╔══
theorem State.brakeIfParked_kept {z : State} {s : State} (hs : z.Kept s) : z.Kept (State.brakeIfParked s) := by
  unfold State.brakeIfParked
  repeat' with_reducible first
    | assumption | apply State.spinMode_kept | apply kept_ite

theorem State.clearSpinReady_kept {z : State} {s : State} (hs : z.Kept s) : z.Kept (State.clearSpinReady s) := by
  unfold State.clearSpinReady
  repeat' with_reducible first
    | assumption | intro _ | apply State.setReady_kept | refine kept_foldl ?_ ?_

theorem State.closeRec_kept {z : State} {s : State} {i : Nat} (hs : z.Kept s) : z.Kept (State.closeRec s i) := by
  unfold State.closeRec
  repeat' with_reducible first
    | apply State.event_kept | split | (refine kept_mk (by assumption) ?_ ?_ ?_ ?_ ?_ ?_ ?_ <;> exact rfl)

theorem State.unpark_kept {z : State} {s : State} {n : Nat} (hs : z.Kept s) : z.Kept (State.unpark s n) := by
  unfold State.unpark
  repeat' with_reducible first
    | assumption | apply State.sendPark_kept | apply State.modAct_kept | apply kept_ite

theorem State.unparkFree_kept {z : State} {s : State} {n : Nat} (hs : z.Kept s) : z.Kept (State.unparkFree s n) := by
  unfold State.unparkFree
  repeat' with_reducible first
    | assumption | apply State.unpark_kept | apply State.modAct_kept | apply kept_ite

theorem State.restartPort_kept {z : State} {s : State} {n : Nat} (hs : z.Kept s) : z.Kept (State.restartPort s n) := by
  unfold State.restartPort
  repeat' with_reducible first
    | assumption | apply State.modPort_kept | apply kept_ite

theorem State.startSnapshot_kept {z : State} {s : State} (hs : z.Kept s) : z.Kept (State.startSnapshot s) := by
  unfold State.startSnapshot
  repeat' with_reducible first
    | intro _
    | (refine kept_mk ?_ ?_ ?_ ?_ ?_ ?_ ?_ ?_ <;> first | exact rfl | (refine kept_mk (by assumption) ?_ ?_ ?_ ?_ ?_ ?_ ?_ <;> exact rfl) | apply State.pairSend_kept | apply State.draw_kept | apply kept_ite | refine kept_foldl ?_ ?_ | refine kept_foldl_fst ?_ ?_ | refine kept_foldl_snd ?_ ?_)

theorem State.releaseUnit_kept {z : State} {s : State} {u : Nat} (hs : z.Kept s) : z.Kept (State.releaseUnit s u) := by
  unfold State.releaseUnit
  repeat' with_reducible first
    | intro _
    | (refine kept_mk ?_ ?_ ?_ ?_ ?_ ?_ ?_ ?_ <;> first | exact rfl | (refine kept_mk (by assumption) ?_ ?_ ?_ ?_ ?_ ?_ ?_ <;> exact rfl) | apply State.modAct_kept | apply State.unparkFree_kept | apply State.requestSpin_kept | apply State.modCtx_kept | apply State.cmpAllFenced_kept | apply State.modEngine_kept | apply State.restartPort_kept | apply State.startSnapshot_kept | apply kept_ite | refine kept_foldl ?_ ?_ | refine kept_foldl_fst ?_ ?_ | refine kept_foldl_snd ?_ ?_)

theorem State.endStop_kept {z : State} {s : State} (hs : z.Kept s) : z.Kept (State.endStop s) := by
  unfold State.endStop
  repeat' with_reducible first
    | apply State.unparkFree_kept | apply kept_ite | refine kept_foldl ?_ ?_
    | (refine kept_mk (by assumption) ?_ ?_ ?_ ?_ ?_ ?_ ?_ <;> exact rfl)

theorem State.clearStatus_kept {z : State} {s : State} {v : BitVec 128} (hs : z.Kept s) : z.Kept (State.clearStatus s v) := by
  unfold State.clearStatus
  repeat' with_reducible first
    | intro _ | apply State.closeRec_kept | apply raise_kept | apply State.releaseUnit_kept | apply State.setPin_kept
    | apply State.endStop_kept | apply kept_ite | refine kept_foldl ?_ ?_
    | (refine kept_mk (by assumption) ?_ ?_ ?_ ?_ ?_ ?_ ?_ <;> exact rfl)

theorem State.wakeData_kept {z : State} {s : State} (hs : z.Kept s) : z.Kept (State.wakeData s) := by
  unfold State.wakeData
  repeat' with_reducible first
    | assumption | intro _ | apply State.startData_kept | apply kept_ite | refine kept_foldl ?_ ?_

theorem State.hostFail_kept {z : State} {s : State} {c : Cmd} (hs : z.Kept s) : z.Kept (State.hostFail s c) := by
  unfold State.hostFail
  repeat' with_reducible first
    | assumption | apply State.eventSrc_kept | apply State.setW1c_kept | apply raise_kept | apply State.wakeData_kept
    | apply State.endCmd_kept

theorem State.modQp_kept {z : State} {s : State} {q : Nat} {f : Qp → Qp} (hs : z.Kept s) : z.Kept (State.modQp s q f) := by
  unfold State.modQp
  repeat' with_reducible first
    | (refine kept_mk (by assumption) ?_ ?_ ?_ ?_ ?_ ?_ ?_ <;> exact rfl)

theorem State.qpError_kept {z : State} {s : State} {q : Nat} {cause : Nat} {v : Nat} (hs : z.Kept s) : z.Kept (State.qpError s q cause v) := by
  unfold State.qpError
  repeat' with_reducible first
    | (refine kept_mk ?_ ?_ ?_ ?_ ?_ ?_ ?_ ?_ <;> first | exact rfl | (refine kept_mk (by assumption) ?_ ?_ ?_ ?_ ?_ ?_ ?_ <;> exact rfl) | apply State.modQp_kept | apply State.event_kept | apply State.setW1c_kept)

theorem State.fetchQp_kept {z : State} {s : State} {q : Fin 128} (hs : z.Kept s) : z.Kept (State.fetchQp s q) := by
  unfold State.fetchQp
  repeat' with_reducible first
    | (refine kept_mk ?_ ?_ ?_ ?_ ?_ ?_ ?_ ?_ <;> first | exact rfl | (refine kept_mk (by assumption) ?_ ?_ ?_ ?_ ?_ ?_ ?_ <;> exact rfl) | apply State.modQp_kept | apply State.hostRead_kept | apply kept_ite)

theorem State.fetchAll_kept {z : State} {s : State} (hs : z.Kept s) : z.Kept (State.fetchAll s) := by
  unfold State.fetchAll
  repeat' with_reducible first
    | assumption | intro _ | apply State.fetchQp_kept | refine kept_foldl ?_ ?_ | split

theorem State.endSessions_kept {z : State} {s : State} {p : Session → Bool} {cause : Nat} (hs : z.Kept s) : z.Kept (State.endSessions s p cause) := by
  unfold State.endSessions
  repeat' with_reducible first
    | assumption | intro _ | apply State.audit_kept | refine kept_foldl ?_ ?_
    | (extract_lets +onlyGivenNames -underBinder x; first | (refine kept_cut (x := x) ?_ ?_; intro hx; clear_value x; rotate_left; dsimp only [x]) | skip)
    | (refine kept_mk (by assumption) ?_ ?_ ?_ ?_ ?_ ?_ ?_ <;> exact rfl)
╚══
• [Task item]:
Look above for the line with "unfold State.endStop" and the line with "State.releaseUnit_kept | apply State.setPin_kept", and reproduce exactly those two lines plus every line between, nothing more.

• [Solution]:
  unfold State.endStop
  repeat' with_reducible first
    | apply State.unparkFree_kept | apply kept_ite | refine kept_foldl ?_ ?_
    | (refine kept_mk (by assumption) ?_ ?_ ?_ ?_ ?_ ?_ ?_ <;> exact rfl)

theorem State.clearStatus_kept {z : State} {s : State} {v : BitVec 128} (hs : z.Kept s) : z.Kept (State.clearStatus s v) := by
  unfold State.clearStatus
  repeat' with_reducible first
    | intro _ | apply State.closeRec_kept | apply raise_kept | apply State.releaseUnit_kept | apply State.setPin_kept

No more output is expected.